Quando o cenário exige fontes mais caras, como as termelétricas, podem ser acionadas as bandeiras amarela ou vermelha.
A cada mês, as condições de operação do sistema de geração de energia elétrica são avaliadas pelo Operador Nacional do Sistema Elétrico (ONS).
O órgão define a melhor estratégia de geração para atender à demanda nacional e traça a previsão de custos que serão cobertos pelas bandeiras tarifárias.
A cor aplicada em cada mês considera a previsão de variação do custo da energia.
Por isso, a bandeira pode mudar conforme fatores como volume de chuvas, nível dos reservatórios, demanda por eletricidade e necessidade de acionamento de fontes mais caras.
Na bandeira verde, não há nenhum acréscimo na conta de luz.
Na bandeira amarela, aplicada em agosto, a tarifa sofre acréscimo de R$ 1,88 a cada 100 kWh consumidos.
Na bandeira vermelha Patamar 1, usada quando as condições de geração são mais custosas, a cobrança adicional é de R$ 4,46 a cada 100 kWh consumidos.
Já na bandeira vermelha Patamar 2, quando as condições de geração são ainda mais caras, o acréscimo é de R$ 7,87 a cada 100 kWh consumidos.
A manutenção da bandeira amarela reforça a importância do consumo consciente de energia elétrica.
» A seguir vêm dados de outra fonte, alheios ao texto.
-- ==== Sys2Proof/Machine/EngRun.lean ====
section
/-!
DEFINITION. The engines' dispatches, their handlers' memory accesses, local memory, faults and resets (R402 to R411).
-/

namespace Sys2Proof.Machine

/-! Dispatches. -/

/-- A bit of `ENG_HR_ENG`: BUSY, or RETIRED 16 places higher, of engine `e`. -/
def Dev.engBit (d : Dev) (e hi : Nat) : Bool := (d.rd .ENG_HR_ENG (e / 16)).getLsbD (e % 16 + hi)

/-- Sets or clears such a bit. -/
def Dev.setEngBit (d : Dev) (e hi : Nat) (on : Bool) : Dev :=
  let w := d.rd .ENG_HR_ENG (e / 16)
  let b := BitVec.ofNat 32 (2 ^ (e % 16 + hi))
  d.setReg .ENG_HR_ENG (e / 16) (if on then w ||| b else w &&& ~~~b)

/-- The lowest-numbered engine of a hedgerow that is idle, not retired and not being reset (R404, R409). -/
def Dev.idleEngine (d : Dev) (h : Nat) : Option Nat :=
  ((List.range 16).map (16 * h + ·)).find? fun e => !d.engBit e 0 && !d.engBit e 16 && !d.eng.resets.contains e

/-- What a dispatch of class `c` of slot `k` costs on a hedgerow: at 1.2 GHz the DISPATCH_12 sixteenths of its package cost,
rounded up (R419). -/
def Dev.dispatchCost (d : Dev) (h k c : Nat) : Nat :=
  let cost := d.fld F.ENG_PKG_COST_COST (16 * k + c)
  if d.fld F.PWR_HR_STATE h = 2 then cost else (cost * d.fld F.PWR_COST_COST 7 + 15) / 16

/-- Topiary's answer to a dispatch: the reduction of R37 caps what a hedgerow may take (R423). -/
def Dev.spendDispatch (d : Dev) (h cost : Nat) : Option Dev :=
  match Tbl.get d.pwr.hrCap h with
  | none => d.spend 8 cost
  | some m =>
    if m < cost then none
    else (d.spend 8 cost).map fun d => { d with pwr := { d.pwr with hrCap := Tbl.set d.pwr.hrCap h (m - cost) } }

/-! Local memory (R406, R409). -/

/-- The local memory of an engine; at reset its content is undefined. -/
def Dev.localMem (d : Dev) (e : Nat) : LocalMem := Tbl.getD d.eng.lm e { clear := false, fills := [], cells := [] }

/-- Stores it. -/
def Dev.setLocalMem (d : Dev) (e : Nat) (m : LocalMem) : Dev := { d with eng := { d.eng with lm := Tbl.set d.eng.lm e m } }

/-- Whether byte `a` lies in one of some ranges: first byte and length. -/
def inRanges (rs : List (Nat × Nat)) (a : Nat) : Bool := rs.any fun r => decide (r.1 ≤ a ∧ a < r.1 + r.2)

/-- Whether a package declares byte `a` retained. -/
def Dev.retained (d : Dev) (a : Nat) : Bool := inRanges (d.eng.retain.map (·.2)) a

/-- Byte `a` of an engine's local memory. -/
def Dev.lmByte (d : Dev) (e a : Nat) : Byte :=
  let m := d.localMem e
  match Mem.read m.cells a with
  | some b => b
  | none => match m.fills.find? fun f => !inRanges f.2 a with
    | some f => Config.lmByte e f.1 a
    | none => if m.clear then 0#8 else Config.lmByte e 0 a

/-- Firmware's read of local memory: at L0, while the engine is in reset or retired. -/
def Dev.lmRead (d : Dev) (src : Src) (e a : Nat) : Option Byte :=
  if d.level src = 0 ∧ (d.eng.resets.contains e ∨ d.engBit e 16) ∧ a < 65536 then some (d.lmByte e a) else none

/-- A dispatch starts: the content is undefined, but for what packages declare retained. -/
def Dev.lmStart (d : Dev) (e : Nat) : Dev :=
  let m := d.localMem e
  let rs := d.eng.retain.map (·.2)
  ({ d with free := d.free + 1 }).setLocalMem e
    { m with fills := (d.free + 1, rs) :: m.fills.filter (fun f => f.2 != rs), cells := m.cells.filter fun c => d.retained c.1 }

/-- What a handler has stored. -/
def Dev.lmStores (d : Dev) (e : Nat) (ws : List (BitVec 16 × Byte)) : Dev :=
  let m := d.localMem e
  d.setLocalMem e { m with cells := ws.foldl (fun m w => Mem.write m w.1.toNat w.2) m.cells }

/-- An engine reset clears it, and the engine's unlocked translation entries (R409). -/
def Dev.lmClear (d : Dev) (e : Nat) : Dev :=
  ({ d with xlt := { d.xlt with itlb := Tbl.erase d.xlt.itlb e, dtlb := Tbl.erase d.xlt.dtlb e } }).setLocalMem e
    { clear := true, fills := [], cells := [] }

/-- DISPATCH_START: the first work item of a hedgerow that is ready starts on an idle engine, once the grant covers its cost; one
that must wait is counted once (R404, R420). `cls` is the cost class of its handler. DEDUCED, unsafe (assumption 94). -/
def execDispatchStart (h : Hedge) (cls : Fin 16) (s : State) : Host.Outcome State Fault Refusal :=
  s.run fun d =>
    let h := h.val
    let q := d.dispatchQ h
    match q.findIdx? (·.ready), d.idleEngine h with
    | some i, some e =>
      match q[i]? with
      | none => d
      | some x =>
        if d.fld F.PWR_HR_STATE h = 0 then d
        else
          match d.spendDispatch h (d.dispatchCost h x.slot cls.val) with
          | none => if x.waited then d else (d.setDispatchQ h (q.set i { x with waited := true })).count 12 1
          | some d =>
            let d := d.setDispatchQ h (q.eraseIdx i)
            let d := { d with eng := { d.eng with running := Tbl.set d.eng.running e (x, 0) } }
            ((d.lmStart e).setEngBit e 0 true).count 12 0
    | _, _ => d

/-- A DRAINING slot becomes EMPTY once no item of its package is queued or running, and its endpoint is free (R415). -/
def Dev.drainSlot (d : Dev) (k : Nat) : Dev :=
  let busy := d.eng.queues.any (fun q => q.2.any fun x => x.slot == k) || d.eng.running.any fun r => r.2.1.slot == k
  if d.pkgState k ≠ 3 ∨ busy then d
  else
    let d := ((d.setReg .ENG_PKG_STATUS k 0#32).setReg .ENG_PKG_ID k 0#32).setReg .ENG_PKG_HR_LO k 0#32
    let d := (List.range 16).foldl (fun (d : Dev) c => d.setReg .ENG_PKG_COST (16 * k + c) 0#32) (d.setReg .ENG_PKG_HR_HI k 0#32)
    let ch := Tbl.get d.eng.disabling k
    let d := { d with eng := { d.eng with queuesOf := Tbl.erase d.eng.queuesOf k, disabling := Tbl.erase d.eng.disabling k,
                                              image := Tbl.erase d.eng.image k, minHr := Tbl.erase d.eng.minHr k,
                                              retain := Tbl.erase d.eng.retain k, ctx := Tbl.erase d.eng.ctx k } }
    d.outcome ch 0 []

/-- An engine is free of its dispatch. -/
def Dev.freeEngine (d : Dev) (e : Nat) : Dev :=
  let d := { d with eng := { d.eng with running := Tbl.erase d.eng.running e, ending := Tbl.erase d.eng.ending e } }
  ({ d with xlt := { d.xlt with wait := d.xlt.wait.filter fun a => a.cont != Cont.eng e } }).setEngBit e 0 false

/-- A dispatch finishes; an entry completes with the status that its handler gives. -/
def Dev.dispatchOver (d : Dev) (e : Nat) (st : Nat) (stores : List (BitVec 16 × Byte)) : Dev :=
  match Tbl.get d.eng.running e with
  | none => d
  | some (x, _) =>
    let d := (d.lmStores e stores).freeEngine e
    let d := if x.src = 1 then d.entryDone x.a x.b (d.compl st) else d
    d.drainSlot x.slot

/-! Faults (R408 to R411). -/

/-- The fault record (Table 14-9). -/
def Dev.engRecord (d : Dev) (e slot cause : Nat) : Dev :=
  if d.flag F.ENG_FAULT_INFO_VALID 0 then d.setFld F.ENG_FAULT_INFO_MORE 0 1
  else
    let d := d.setReg .ENG_FAULT_INFO 0 (BitVec.ofNat 32 (2 ^ 31 + slot * 2 ^ 24 + cause * 2 ^ 20 + e))
    (d.setReg .ENG_FAULT_TICK_LO 0 (d.clk.tick.setWidth 32)).setReg .ENG_FAULT_TICK_HI 0 ((d.clk.tick >>> 32).setWidth 32)

/-- A faulted item ends with the failure that its package's interface defines: which one of the failing statuses or syndromes,
the spec does not state (R410). -/
def Dev.itemFails (d : Dev) (x : Item) : Dev :=
  match x.src with
  | 0 =>
    let (v, d) := d.fresh
    d.sendAck x.a (v.toNat % 255 + 1) x.b
  | 1 =>
    let (v, d) := d.fresh
    d.entryDone x.a x.b (d.compl (v.toNat % 255 + 1))
  | _ => d

/-- An engine that has faulted RETIRE_AFTER times within 1 s is retired: a fault of class F3 (R411). -/
def Dev.retireCheck (d : Dev) (e slot : Nat) : Dev :=
  let fs := d.clk.edges :: (Tbl.getD d.eng.faults e []).filter fun t => decide (d.clk.edges ≤ t + 1562500)
  let d := { d with eng := { d.eng with faults := Tbl.set d.eng.faults e fs } }
  if fs.length < max 1 (d.fld F.ENG_CFG_RETIRE_AFTER 0) ∨ d.engBit e 16 then d
  else (((d.setEngBit e 16 true).setFld F.ENG_STATUS_RETIRED 0 1).raise 0x1202 [e, slot]).fault3 0x1202

/-- An engine fault: the engine stops, is recorded, and is reset; the locks it holds are poisoned, and its item ends (R408 to
R410). -/
def Dev.engFault (d : Dev) (e cause : Nat) : Dev :=
  match Tbl.get d.eng.running e with
  | none => d
  | some (x, _) =>
    let d := (((d.engRecord e x.slot cause).setFld F.ENG_STATUS_FAULT 0 1).count 12 2).fault2.raise 0x1201 [e, x.slot]
    let d := (d.freeEngine e).lockResets [4224 + e]
    let d := { d with eng := { d.eng with resets := d.eng.resets ++ [e] } }
    ((d.itemFails x).retireCheck e x.slot).drainSlot x.slot

/-! The memory accesses and lock operations of handlers (R407, R441). -/

/-- What a memory access of a handler needs: its address, its length and its right. -/
def engShape (a : EngAcc) : Option (Nat × Nat × Nat) :=
  match a with
  | .fetch va => some (va.toNat, 4, 4)
  | .read va n => some (va.toNat, n.toNat, 1)
  | .write va bs => some (va.toNat, bs.length, 2)
  | .acquire _ _ | .release _ => none

/-- A lock operation of a handler, as requester 4,224 + `e` (R441). -/
def Dev.engLock (d : Dev) (e : Nat) (a : EngAcc) : Dev :=
  match a with
  | .acquire l prio => d.lockAcquire l.val (4224 + e) prio.val
  | .release l => d.lockRelease l.val (4224 + e)
  | .fetch _ | .read _ _ | .write _ _ => d

/-- The accesses that remain for the handler of engine `e`. -/
def Dev.engLeft (d : Dev) (e : Nat) (y : HandlerEnd) (ks : List EngAcc) : Dev :=
  { d with eng := { d.eng with ending := Tbl.set d.eng.ending e { y with accs := ks } } }

/-- Looks up an access of an engine's handler, from the engine's own tier on. -/
def Dev.engAsk (d : Dev) (e : Nat) (a : Access) : Asked × Dev :=
  d.askBy (fun d va => d.engLook e (a.need == 4) a.ctx va a.need) a

/-- Makes the accesses of an engine's handler one after the other, in the context of its package, then ends the dispatch. -/
def Dev.engRun : Nat → Dev → Nat → Dev
  | 0, d, _ => d
  | n + 1, d, e =>
    match Tbl.get d.eng.running e, Tbl.get d.eng.ending e with
    | some (x, _), some y =>
      match y.accs with
      | [] => d.dispatchOver e y.status.toNat y.stores
      | k :: ks =>
        match engShape k with
        | none => Dev.engRun n ((d.engLock e k).engLeft e y ks) e
        | some (va, len, need) =>
          match d.engAsk e (Access.make (.eng e) (Tbl.getD d.eng.ctx x.slot 0) va len need 1 none) with
          | (.go segs, d) =>
            let d := match k with
              | .write _ bs => d.storeSegs segs bs
              | _ => d
            Dev.engRun n (d.engLeft e y ks) e
          | (.wait, d) => d
          | (.fault _, d) => d.engFault e 3
    | _, _ => d

/-- The first of a handler's accesses has its translation: it is made, and the next follow. -/
def Dev.engMade (d : Dev) (e : Nat) (segs : List Seg) : Dev :=
  match Tbl.get d.eng.ending e with
  | none => d
  | some y =>
    let d := match y.accs.head? with
      | some (.write _ bs) => d.storeSegs segs bs
      | _ => d
    Dev.engRun y.accs.length (d.engLeft e y (y.accs.drop 1)) e

/-- DISPATCH_END: the handler of a dispatch is done. Its accesses are made and its stores land, and the dispatch ends with its last
access. DESIGN CHOICE, unsafe (assumption 95). -/
def execDispatchEnd (e : Fin 1024) (x : HandlerEnd) (s : State) : Host.Outcome State Fault Refusal :=
  s.run fun d =>
    if (Tbl.get d.eng.ending e.val).isSome || (Tbl.get d.eng.running e.val).isNone then d
    else
      Dev.engRun (x.accs.length + 1) { d with eng := { d.eng with ending := Tbl.set d.eng.ending e.val x } } e.val

end Sys2Proof.Machine
end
Embora o acréscimo seja menor do que nas bandeiras vermelhas, ele impacta diretamente a conta de luz de famílias, empresas e consumidores em geral.
Medidas simples, como reduzir o tempo de uso de equipamentos de alto consumo, evitar desperdícios e acompanhar o gasto mensal, podem ajudar a diminuir o impacto no orçamento.